What causes some schools to be more effectively organized than others?
This is a very important question, and one that has been asked too seldom. If school performance is ever to be lastingly improved, it will not be enough to know what effective schools look like. Knowing that effective schools should have clear goals, strong leadership, and a professional structure will not necessarily help reformers make schools more effective. It may not be possible, for example, to train principals to be stronger educational leaders, or to encourage them to treat teachers like colleagues or true professionals. Yet reformers in every state are trying to do precisely these kinds of things today. Based on Effective Schools Research, many state departments of education have established effective schools programs to encourage or force their schools to develop more effective organizations. Schools are being instructed to raise their expectations, to establish priorities, to make decisions more cooperatively, and so on. But this approach assumes that schools have become poorly organized because they did not know any better. Once schools know how to organize themselves more effectively, they will do so – or so it is assumed. This assumption, however, is likely to be very wrong.
Unlike Effective Schools Research, which has shown little interest in those things that might cause schools to become ineffectively or effectively organized in the first place, our research is extremely interested in the determinants of school organization. We are struck by the fact that many schools in this country have become effective organizations without the benefit of any research showing schools the way. By the same token, we find it hard to believe that many of the worst school organizations in this country have reached their sad state because their superintendents, principals, or teachers did not know any better. More likely, schools in this country have organized effectively or ineffectively in response to various political, administrative, economic, and educational forces that demand organizational responses. If this is correct, the key to school reform is understanding how those forces work, and then making adjustments to them.
We examined simultaneously the effects of a large number of such forces on school organization. Many mattered little or at all. For example, when all else is taken into account, higher teacher salaries and more expenditures per pupil do not produce more effective school organizations. Even if expenditures are used toreduce student-teacher ratios, there is no significant impact. More effective organizations do not have more teachers per pupil, or by extension, smaller classes. Ultimately, more effective organizations are distinguished from less effective ones by two kinds of forces.
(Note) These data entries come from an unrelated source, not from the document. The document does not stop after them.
-- ==== Sys2Proof/Machine/RegFile.lean ====
section
/-!
DEFINITION. The register file's shape: every register of R608 (and the doorbell page of R476 and
VIEW_ADDR of R449, which lie outside BAR0), every field with its position, width, access code,
effect code and reset value, and where each register lies in BAR0 (R595).

A register here is a register NAME with up to two indices `i` and `j`.  The DRV and PRB register
sets, which R129 makes one set read under two prefixes, are one set of names with `i` = 0 to 31 for
drive ports and 32 to 47 for probe ports, the port numbering of R83.  ODR_GMASK(n, k, w) has
`j = 12 k + w` and ACQ_KDESC(k, s, i) has `j = 4 s + i`.
-/

namespace Sys2Proof.Machine

/-- The registers of the module, R608. -/
inductive Reg where
  | glbId | glbVariant | glbSerial | glbCap | glbStrap | glbAccerr
  | glbScratch | glbPwr | glbBrst | glbLc | glbChmapStage | glbChmapCtrl
  | glbChmapAct | timRefCfg | timStatus | timNow | timMsyncCtrl | timMsyncLoad
  | timMsyncOutAt | timMsyncCapt | timMsyncCapi | timDlPolicy | timDlMiss | timDtrim
  | timAtrim | hifLink | hifGstat | hifOwn | hifFctrl | hifFstat
  | hifIrqmap | hifSpart | hifDpart | hifRbase | hifRcfg | hifAp
  | evfStatus | evfFire | evfFstat | evfLogq | evfSrcmap | evfLink
  | evfChcfg | evfChstat | evfTin | cntCtrl | cntStatus | cntFstat
  | cntCfg | cntVal | memDctrl | memDstat | memTrain | memSload
  | memDdly | memPanic | memEcc | lnkGcfg | lnkPeers | lnkPcfg
  | lnkPstat | lnkXch | lnkCnt | lnkFbuf | lnkFptr | lnkLane
  | netCfg | netStat | netTxq | netRxq | netDb | netPtpIncr
  | netPtpNs | netPtpSec | netPtpAdj | netPtpCtrl | netPtpCtrl2 | netPairTick
  | netPairSec | netPairNs | netTxts0 | netTxts1 | rcvCtrl | rcvStatus
  | rcvLog | rcvLogptr | rcvRctl | rcvRstat | rcvResume | calCtrl
  | calStatus | calRot | calActl | calAcoef | calDcoef | calGcal
  | calFmod | calBias | govCtrl | govWin | govStatus | govBuds
  | govBudl | govCeils | govCeill | govTals | govTall | govLcfg
  | govLcnt | govAllot | govBload | govBlim | govBslew | govBstat
  | frnCtrl | frnStatus | frnTime | frnTherm | frnWake | frnSeq
  | frnRes | frnCmp | frnCmps | frnTemp | frnRcfg | frnRcond
  | frnRmask | frnRstat | frnBset | biaCfg | biaCode | biaClr
  | biaTrim | biaAct | biaStat | biaPcmd | biaPstat | biaGlb
  | trgMcmd | trgXin | trgGcfg | trgGlev | trgGtime | trgGstat
  | trgCcfg | trgCbuf | trgCwin | trgCcmd | trgCstat | trgMcfg
  | trgMstat | trgMts | trgPat | trgPlen | trgTcfg | trgTlev
  | trgTstat | trgTcnt | drvCtrl | drvCnco | drvCncoAct | drvLevel
  | drvLevelAct | drvPscale | drvStatus | drvClipcnt | drvStream | drvRfill
  | drvSfreq | drvSphase | drvSamp | drvSctrl | prbSenv | prbEstopcnt
  | acqCtrl | acqCnco | acqCncoAct | acqStatus | acqCnt | acqCfgCtrl
  | acqTrack | acqTrack2 | acqCrev | acqDslot | acqDslotAct | acqKdesc
  | acqDtrk | acqDtrks | dscCfg | dscAxa | dscAxb | dscDrift
  | dscBnda | dscBndb | dscErase | dscStat | dscRsel0 | dscRsel1
  | dscRtab | dscColq | dscCollost | dscColstat | dscXmask | dscFwd
  | dscXcnt | dscImport | dscDv | seqCtrl | seqCmd | seqStart
  | seqJreq | seqStatus | seqPc | seqShot | seqCnt | seqCnt2
  | seqSreg | seqLoop | ucsCtrl | ucsStatus | ucsScnt | ucsDisp
  | ucsWord | odrCtrl | odrStatus | odrPc | odrCnt | odrIrq
  | odrVbase | odrMbmask | odrGmask | odrGrp | odrEvsub | odrMainG
  | odrMainA | odrM | odrShadowG | odrShadowA | odrMainCre | odrMainCim
  | odrShadowCre | odrShadowCim | dbCmd | dbRing | msixPba | msixTable
  | viewAddr
  deriving DecidableEq, Repr

/-- Access codes of R7. -/
inductive Acc where
  | rw | ro | wo | w1c | w1s | rc
  deriving DecidableEq, Repr

/-- Effect codes of R9 (`none` where the table's Effect column holds a dash). -/
inductive Eff where
  | imm | tick | gran | frame | grad | none
  deriving DecidableEq, Repr

/-- A field: its register, its lowest bit and its width. -/
structure Fld where
  reg : Reg
  lsb : Nat
  wid : Nat
  deriving DecidableEq, Repr

/-- One field of one copy of a register. -/
structure Key where
  reg : Reg
  i : Nat
  j : Nat
  lsb : Nat
  deriving DecidableEq, Repr

/-- The key of field `f` in the register copy `(i, j)`. -/
@[simp] def Fld.key (f : Fld) (i j : Nat) : Key := ⟨f.reg, i, j, f.lsb⟩

/-- A row of a field table: field, access, effect, reset value where it is one number. -/
structure FieldSpec where
  fld : Fld
  acc : Acc
  eff : Eff
  res : Nat
  deriving DecidableEq, Repr

/-- Where a register lies: BAR0 offset of copy (0, 0), width in bits, and up to three strides
with their counts (stride 0 where the register has no such index). -/
structure Layout where
  base : Nat
  width : Nat
  si : Nat
  ni : Nat
  sj : Nat
  nj : Nat
  sk : Nat
  nk : Nat
  deriving DecidableEq, Repr

namespace F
One kind emanates from the students in the school, the other kind is applied by politicians and administrators outside of the school.
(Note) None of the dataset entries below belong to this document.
-- ==== Sys2Proof/Decode.lean ====
section
/-!
DEFINITION. The decoder over the rows of the opcode table that give bits.  The table gives none: its rows are
commands of a block, named and not encoded.  The words of stored programs (R223, R241, R276) are read where
they execute, by the units' own meanings.
-/

namespace Sys2Proof

/-- No row of the opcode table gives bits, so no word spells a command. Log 3 (DESIGN CHOICE). -/
def decodeTableWord (_nbits _w : Nat) : Option Instr := none

end Sys2Proof
end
High schools are much more likely to organize effectively – to set ambitious priorities, practice vigorous educational leadership, and operate professionally – if their students are well-behaved, have above average entering ability, and come from relatively well-educated and affluent families. If the students in a school exhibit any one of these traits, the organizational effectiveness of that school is likely to rank one or even two quartiles above that of a school whose students do not have these traits. This is not to say that the impact of school organization on student achievement is artificial, however. Students still register higher gains in schools that are effectively organized, all things being equal. But a school is more likely to get organized to provide this academic boost if its students are more academically inclined to begin with.
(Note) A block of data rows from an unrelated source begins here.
/-- An event of the Firn island joins the queue, or is discarded and counted (R368). -/
def firnEvent (b : Blk) (src detail : Nat) : Blk :=
  let f := b.rd F.FRN_TIME_FTIME
  if 64 ≤ b.frn.evq.length then
    let b := b.inc F.FRN_STATUS_EVQ_DROP
    { b with frn := { b.frn with lost := b.frn.lost + 1 } }
  else { b with frn := { b.frn with evq := b.frn.evq ++ [⟨src, detail, f, firnTick b f⟩] } }

/-- A bias event: channel and the number of the status bit that was set (R420). Log 53 (DEDUCED). -/
def biasEvent (b : Blk) (c cause : Nat) : Blk := firnEvent b 1022 (c + 256 * cause)

/-! ### Channels -/

def BiaSt.reset : BiaSt := ⟨0, true, false, none, 0, false, 0, false, false, none, none⟩

def Blk.bia (b : Blk) (c : Nat) : BiaSt := b.bias.get BiaSt.reset c
def Blk.setBia (b : Blk) (c : Nat) (x : BiaSt) : Blk := { b with bias := b.bias.set c x }

/-- Ranges of R342: current mode, exponent of the code count, full scale in pV or nA. -/
def rangeCurrent (r : Nat) : Bool := decide (3 ≤ r)
def rangeBits (r : Nat) : Nat := if r = 2 then 20 else 19
def rangeFull (r : Nat) : Nat :=
  match r with
  | 0 => 10 ^ 13
  | 1 => 25 * 10 ^ 11
  | 2 => 10 ^ 13
  | 3 => 2 * 10 ^ 7
  | 4 => 2 * 10 ^ 6
  | _ => 2 * 10 ^ 5

/-- A 20-bit code read in a range (R342). -/
def codeIn (r n : Nat) : Int := if r = 2 then ((n % 2 ^ 20 : Nat) : Int) else toS 20 n

/-- The codes of a range. -/
def codeLow (r : Nat) : Int := if r = 2 then 0 else -524288
def codeHigh (r : Nat) : Int := if r = 2 then 1048575 else 524287

/-- ⌊√n⌋ by bits, for n below 4 ^ k. -/
def isqrtBits : Nat → Nat → Nat → Nat
  | 0, _, r => r
  | k + 1, n, r => if (r + 2 ^ k) * (r + 2 ^ k) ≤ n then isqrtBits k n (r + 2 ^ k) else isqrtBits k n r

/-- The largest code magnitude the stored-energy limit allows (R336); none with L = 0. -/
def energyCode (b : Blk) (c r : Nat) : Option Nat :=
  let l := b.rd F.GOV_BLOAD_L_NH c
  if l = 0 then none
  else
    let res := if rangeCurrent r then 1 else b.rd F.GOV_BLOAD_R_MOHM c
    let num := 2 * b.rd F.GOV_BLIM_EMAX_NJ c * (res * 2 ^ rangeBits r) * (res * 2 ^ rangeBits r) * 10 ^ 18
    some (isqrtBits 80 (num / (l * rangeFull r * rangeFull r)) 0)

/-- A target under the range's codes and the stored-energy limit, and whether that limit acts (R346). -/
def energyClamp (b : Blk) (c r : Nat) (x : Int) : Int × Bool :=
  let y := clampI (codeLow r) (codeHigh r) x
  match energyCode b c r with
  | none => (y, false)
  | some m =>
    let z := clampI (-(m : Int)) (m : Int) y
    (z, decide (z ≠ y))

/-- r × 1 µs / LSB as a fraction (R336, R345). Log 54 (DEDUCED). -/
def biasRate (b : Blk) (c r : Nat) : Nat × Nat :=
  let l := b.rd F.GOV_BLOAD_L_NH c
  let v := b.rd F.GOV_BLIM_VMAX_MV c
  let s := b.rd F.GOV_BSLEW_SLEW c
  let rate : Nat × Nat := if l = 0 ∨ s * l ≤ v * 10 ^ 9 then (s, 1) else (v * 10 ^ 9, l)
  let res := if rangeCurrent r then 1 else b.rd F.GOV_BLOAD_R_MOHM c
  (rate.1 * res * 2 ^ rangeBits r, rate.2 * rangeFull r)

/-- A voltage mode with L > 0 and R = 0 (R336). -/
def biasCfgErr (b : Blk) (c r : Nat) : Bool :=
  !rangeCurrent r && decide (0 < b.rd F.GOV_BLOAD_L_NH c) && b.rd F.GOV_BLOAD_R_MOHM c == 0

/-- The code at the DAC becomes `x`: the registers follow, and a change of 4,096 LSB or more is held
for 600 ns (R347). -/
def setOut (b : Blk) (c : Nat) (x : Int) : Blk :=
  let s := b.bia c
  let h := if 4096 ≤ (x - s.o).natAbs then some (s.o, b.elapsed + 480) else s.hold
  (b.setBia c { s with o := x, hold := h }).wr F.BIA_ACT_OUTCODE (ofS 20 x) c

/-- One step of a channel toward a target in the range in force (R345). -/
def stepToward (b : Blk) (c : Nat) (goal : Int) : Blk :=
  let s := b.bia c
  let r := biasRate b c (b.rd F.BIA_ACT_RANGE_ACT c)
  let d := (goal - s.o).natAbs
  let b := b.wr F.BIA_STAT_STALLED (b2n (r.1 == 0)) c
  if d = 0 ∨ r.1 = 0 then b.setBia c { s with wait := s.wait - 1 }
  else if r.1 < r.2 ∧ 0 < s.wait then b.setBia c { s with wait := s.wait - 1 }
  else
    let n := min d (max 1 (r.1 / r.2))
    let b := setOut b c (if s.o < goal then s.o + n else s.o - n)
    b.setBia c { b.bia c with wait := if r.1 < r.2 then (r.2 + r.1 - 1) / r.1 - 1 else 0 }

/-- A move toward target `x` under the energy limit: CLAMP, CFG_ERR, the step, and the state it reports
while moving and when it has arrived (R336, R346, R349). -/
def moveTo (b : Blk) (c : Nat) (x : Int) (moving there : Nat) (atOnce : Bool) : Blk :=
  let r := b.rd F.BIA_ACT_RANGE_ACT c
  if biasCfgErr b c r then (b.stick F.GOV_BSTAT_CFG_ERR c).wr F.BIA_STAT_STATE 5 c
  else
    let g := energyClamp b c r x
    let was := (b.bia c).clamping
    let b := b.setBia c { b.bia c with clamping := g.2 }
    let b := if g.2 then b.stick F.GOV_BSTAT_CLAMP c else b
    let b := if g.2 && !was then biasEvent b c 0 else b
    let b := if atOnce then setOut b c g.1 else stepToward b c g.1
    b.wr F.BIA_STAT_STATE (if (b.bia c).o = g.1 then there else moving) c

/-- The host's goal CODE + TRIM_ACT (R346). -/
def hostGoal (b : Blk) (c : Nat) : Int :=
  codeIn (b.rd F.BIA_ACT_RANGE_ACT c) (b.rd F.BIA_CODE_CODE c) + b.rdS F.BIA_ACT_TRIM_ACT c

/-- The target of the lowest FIRED rule with A_RAMP that names channel `c`, among those `p` admits
(R384, R385). Log 58 (DESIGN CHOICE). -/
def ruleTarget (b : Blk) (c : Nat) (p : Nat → Bool) : Option Int :=
  let js := (List.range 32).filter (fun j => b.on F.FRN_RSTAT_FIRED j && b.on F.FRN_RCFG_A_RAMP j &&
    bit (b.rd F.FRN_RMASK_MASK j) c && p j)
  js.head?.map (fun j => codeIn (b.rd F.BIA_ACT_RANGE_ACT c) (b.rd F.FRN_BSET_CODE (b.rd F.FRN_RCFG_BSET j) c))

/-- Rule `j` watches system source 0 or 1 (R386). -/
def safeRule (b : Blk) (j : Nat) : Bool :=
  b.rd F.FRN_RCFG_SRCKIND j == 3 && decide (b.rd F.FRN_RCFG_SRCIDX j ≤ 1)

/-- Biases are held unless such a rule moves them (R382, R386, R582). -/
def biasesHeld (b : Blk) : Bool := b.pwr.safe || b.on F.FRN_THERM_SHDN || b.rd F.GLB_LC_STATE == 3

/-- What the rules and the SAFE state say of a channel: `none` nothing, `some none` hold, else a target.
Log 56 (DEDUCED). -/
def ruleSays (b : Blk) (c : Nat) : Option (Option Int) :=
  if biasesHeld b then some (ruleTarget b c (safeRule b))
  else (ruleTarget b c (fun _ => true)).map some

/-- A parked channel is switched into range `r` at code 0 (R356, R358 step 4). -/
def unpark (b : Blk) (c r : Nat) (st : Option (Nat × Nat)) : Blk :=
  let s := b.bia c
  ((b.setBia c { s with parked := false, failed := false, o := 0, chg := st, wait := 0,
                        hold := some (0, b.elapsed + 480) }).wr F.BIA_ACT_RANGE_ACT r c).wr
    F.BIA_ACT_OUTCODE 0 c

/-- A parked channel at an update slot (R344, R356 to R360). -/
def parkedSlot (b : Blk) (c : Nat) : Blk :=
  let s := b.bia c
  match s.chg with
  | some (0, r) =>
    if b.on F.BIA_GLB_CLEAR_ACT then b.wr F.BIA_STAT_STATE 0 c
    else (unpark b c r none).wr F.BIA_STAT_STATE 1 c
  | some (_, r) =>
    match ruleSays b c with
    | some none => b.wr F.BIA_STAT_STATE 5 c
    | some (some _) => (unpark b c r (some (4, r))).wr F.BIA_STAT_STATE 6 c
    | none =>
      if s.until_ ≤ b.elapsed then (unpark b c r (some (4, r))).wr F.BIA_STAT_STATE 3 c
      else b.wr F.BIA_STAT_STATE 3 c
  | none => b.wr F.BIA_STAT_STATE 0 c

/-- The host's part of a slot: the range change that runs, or the goal (R358). -/
def hostSlot (b : Blk) (c : Nat) : Blk :=
  let s := b.bia c
  match s.chg with
  | none => moveTo b c (hostGoal b c) 1 2 false
  | some (1, r) =>
    let b := moveTo b c 0 3 3 false
    if (b.bia c).o = 0 then b.setBia c { b.bia c with chg := some (2, r), until_ := b.elapsed + 480 } else b
  | some (2, r) =>
    let b := b.wr F.BIA_STAT_STATE 3 c
    if s.until_ ≤ b.elapsed then
      (b.setBia c { s with parked := true, o := 0, chg := some (3, r), until_ := s.until_ + 1600 }).wr
        F.BIA_ACT_OUTCODE 0 c
    else b
  | some (_, r) =>
    let b := (b.setBia c { s with chg := some (5, r) })
    let b := moveTo b c (hostGoal b c) 3 2 false
    if b.rd F.BIA_STAT_STATE c = 2 then b.setBia c { b.bia c with chg := none } else b

/-- Remote sense and the limits of R343 at channel `c`: force and sense apart by more than 1 V, by
0.5 V or more, a limit acting. -/
def senseSlot (b : Blk) (c : Nat) (apart far limit : Bool) : Blk :=
  let s := b.bia c
  let b := b.wr F.BIA_STAT_COMPLIANCE (b2n (limit && !s.parked)) c
  if rangeCurrent (b.rd F.BIA_ACT_RANGE_ACT c) ∨ b.rd F.BIA_CFG_SENSE_EN c = 0 ∨ s.parked then
    b.setBia c { s with open_ := false }
  else if apart ∧ !s.open_ then
    biasEvent ((b.setBia c { s with open_ := true }).stick F.BIA_STAT_SENSE_OPEN c) c 6
  else if !far then b.setBia c { s with open_ := false }
  else b

/-- One channel at an update slot, by the precedence of R350. Log 54 (DEDUCED). -/
def biasSlot (apart far limit : Nat) (b : Blk) (c : Nat) : Blk :=
  let b := senseSlot b c (bit apart c) (bit far c) (bit limit c)
  let s := b.bia c
  if s.parked then parkedSlot b c
  else if b.on F.BIA_GLB_CLEAR_ACT then
    moveTo b c (codeIn (b.rd F.BIA_ACT_RANGE_ACT c) (b.rd F.BIA_CLR_CLRCODE c)) 4 4
      (b.on F.BIA_CFG_CLRMODE c && b.rd F.GOV_BLOAD_L_NH c == 0)
  else match ruleSays b c with
    | some none => b.wr F.BIA_STAT_STATE 5 c
    | some (some x) => moveTo b c x 6 5 false
    | none =>
      if s.stay then moveTo b c (codeIn (b.rd F.BIA_ACT_RANGE_ACT c) (b.rd F.BIA_CLR_CLRCODE c)) 4 4 false
      else hostSlot b c

/-- BIAS_UPDATE_SLOT (R345): every channel at one 1 µs slot; the operands give, by channel, what the
output stage finds (R343). Log 58 (DESIGN CHOICE). -/
def biasUpdateSlot (apart far limit : Nat) (b : Blk) : Blk :=
  (List.range 64).foldl (biasSlot apart far limit) b

/-- TRIM_GRADE (R346): TRIM_ACT one LSB toward TRIM. -/
def trimGrade (b : Blk) : Blk :=
  (List.range 64).foldl (fun b c =>
    let t := clampI (-4096) 4096 (b.rdS F.BIA_TRIM_TRIM c)
    let a := b.rdS F.BIA_ACT_TRIM_ACT c
    if a < t then b.wr F.BIA_ACT_TRIM_ACT (ofS 16 (a + 1)) c
    else if t < a then b.wr F.BIA_ACT_TRIM_ACT (ofS 16 (a - 1)) c
    else b) b

/-- The first accepted write that makes a failed channel leave park (R356). -/
def leavePark (b : Blk) (c : Nat) : Blk :=
  let s := b.bia c
  if s.failed then b.setBia c { s with failed := false, chg := some (0, b.rd F.BIA_CFG_RANGE c) } else b

/-- BIA_CODE_WRITE (R348, R357). -/
def biaCodeWrite (c v : Nat) (b : Blk) : Blk :=
  let b := leavePark (b.wr F.BIA_CODE_CODE v c) c
  if b.on F.BIA_GLB_CLEAR_ACT then b.stick F.BIA_STAT_CLR_DROP c
  else b.setBia c { b.bia c with stay := false }

/-- BIA_TRIM_WRITE (R346, R357). -/
def biaTrimWrite (c v : Nat) (b : Blk) : Blk :=
  (b.wr F.BIA_TRIM_TRIM v c).stickIf (b.on F.BIA_GLB_CLEAR_ACT) F.BIA_STAT_CLR_DROP c

/-- The range a channel is in or on its way to. Log 54 (DEDUCED). -/
def rangeBound (b : Blk) (c : Nat) : Nat :=
  match (b.bia c).chg with
  | some (_, r) => r
  | none => b.rd F.BIA_ACT_RANGE_ACT c

/-- RANGE_CHANGE (R342, R358, R359): RANGE of a BIA_CFG write. -/
def rangeChange (c v : Nat) (b : Blk) : Blk :=
  if 6 ≤ v then b
  else
    let was := rangeBound b c
    let b := leavePark (b.wr F.BIA_CFG_RANGE v c) c
    let s := b.bia c
    match s.chg with
    | some (n, _) =>
      if n ≤ 3 then b.setBia c { s with chg := some (n, v) }
      else if v = was then b else b.setBia c { s with chg := some (1, v) }
    | none => if s.parked ∨ v = was then b else b.setBia c { s with chg := some (1, v) }

/-! ### CLEAR_N (R357, R359) -/

/-- What the start of CLEAR_N does to one channel. Log 55 (DEDUCED). -/
def clearBegin (b : Blk) (c : Nat) : Blk :=
  let s := b.bia c
  let imm := b.on F.BIA_CFG_CLRMODE c && decide (0 < b.rd F.GOV_BLOAD_L_NH c) && !s.parked
  let b := b.stickIf imm F.GOV_BSTAT_IMM_DENIED c
  match s.chg with
  | some (0, _) => b
  | some (n, _) =>
    if n ≤ 2 then (b.setBia c { s with chg := none, stay := true }).stick F.BIA_STAT_CLR_DROP c
    else if n = 3 then
      let b := (unpark b c (b.rd F.BIA_ACT_RANGE_ACT c) none).stick F.BIA_STAT_CLR_DROP c
      b.setBia c { b.bia c with stay := true }
    else b.setBia c { s with chg := none, stay := true }
  | none => if s.parked then b else b.setBia c { s with stay := true }

/-- CLEAR_N_ACT: CLEAR_N has been low for 1 µs. -/
def clearNAct (b : Blk) : Blk :=
  if b.on F.BIA_GLB_CLEAR_ACT then b
  else (List.range 64).foldl clearBegin (b.wr F.BIA_GLB_CLEAR_ACT 1)

/-- CLEAR_N_RELEASE: it has been high for 1 µs; the outputs stay. -/
def clearNRelease (b : Blk) : Blk := b.wr F.BIA_GLB_CLEAR_ACT 0

/-! ### Presets (R352 to R356) -/

/-- CRC-32 of IEEE 802.3, one bit of the reflected register at a time. -/
def crcBits : Nat → Nat → Nat
  | 0, r => r
  | k + 1, r => crcBits k (if r % 2 = 1 then (r / 2) ^^^ 0xEDB88320 else r / 2)

def crcFold : List Byte → Nat → Nat
  | [], r => r
  | x :: t, r => crcFold t (crcBits 8 (r ^^^ x.toNat))

def crc32 (l : List Byte) : Nat := crcFold l 0xFFFFFFFF ^^^ 0xFFFFFFFF

/-- A slot's 40 bytes from the fields of R352 and its sequence number. -/
def presetImage (cfg code clr l r e v slew seq : Nat) : List Byte :=
  let x := leBytes 4 cfg ++ leBytes 4 code ++ leBytes 4 clr ++ leBytes 4 l ++ leBytes 4 r ++
    leBytes 4 e ++ leBytes 2 v ++ leBytes 2 0 ++ leBytes 4 slew ++ leBytes 4 seq
  x ++ leBytes 4 (crc32 x)

/-- The factory safe image (R355), with SEQ 1. Log 57 (PRESUMED). -/
def factorySafe : List Byte := presetImage 0 0 0 0 1000000 0 0 1000 1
Not too much should be made of the organizational advantage of educating bright kids, however. The single largest determinant of whether a school is effectively organized is not associated with the caliber of the students in the school but with the strength of the pressures outside the school. Specifically, the more a school is subject to the influence of administrators, unions, and indirectly, school boards, the less likely the school is to be effectively organized. Schools that have relatively little control over curriculum, instruction, discipline, and especially hiring and firing are likely to fall more than two quartiles in overall organizational effectiveness below schools with relatively great controls over these matters. This is true, moreover, when the influences of students and parents are held constant. Schools with less academically able students can be organized quite effectively, and succeed, if they are given the freedom by politicians and bureaucrats to do so!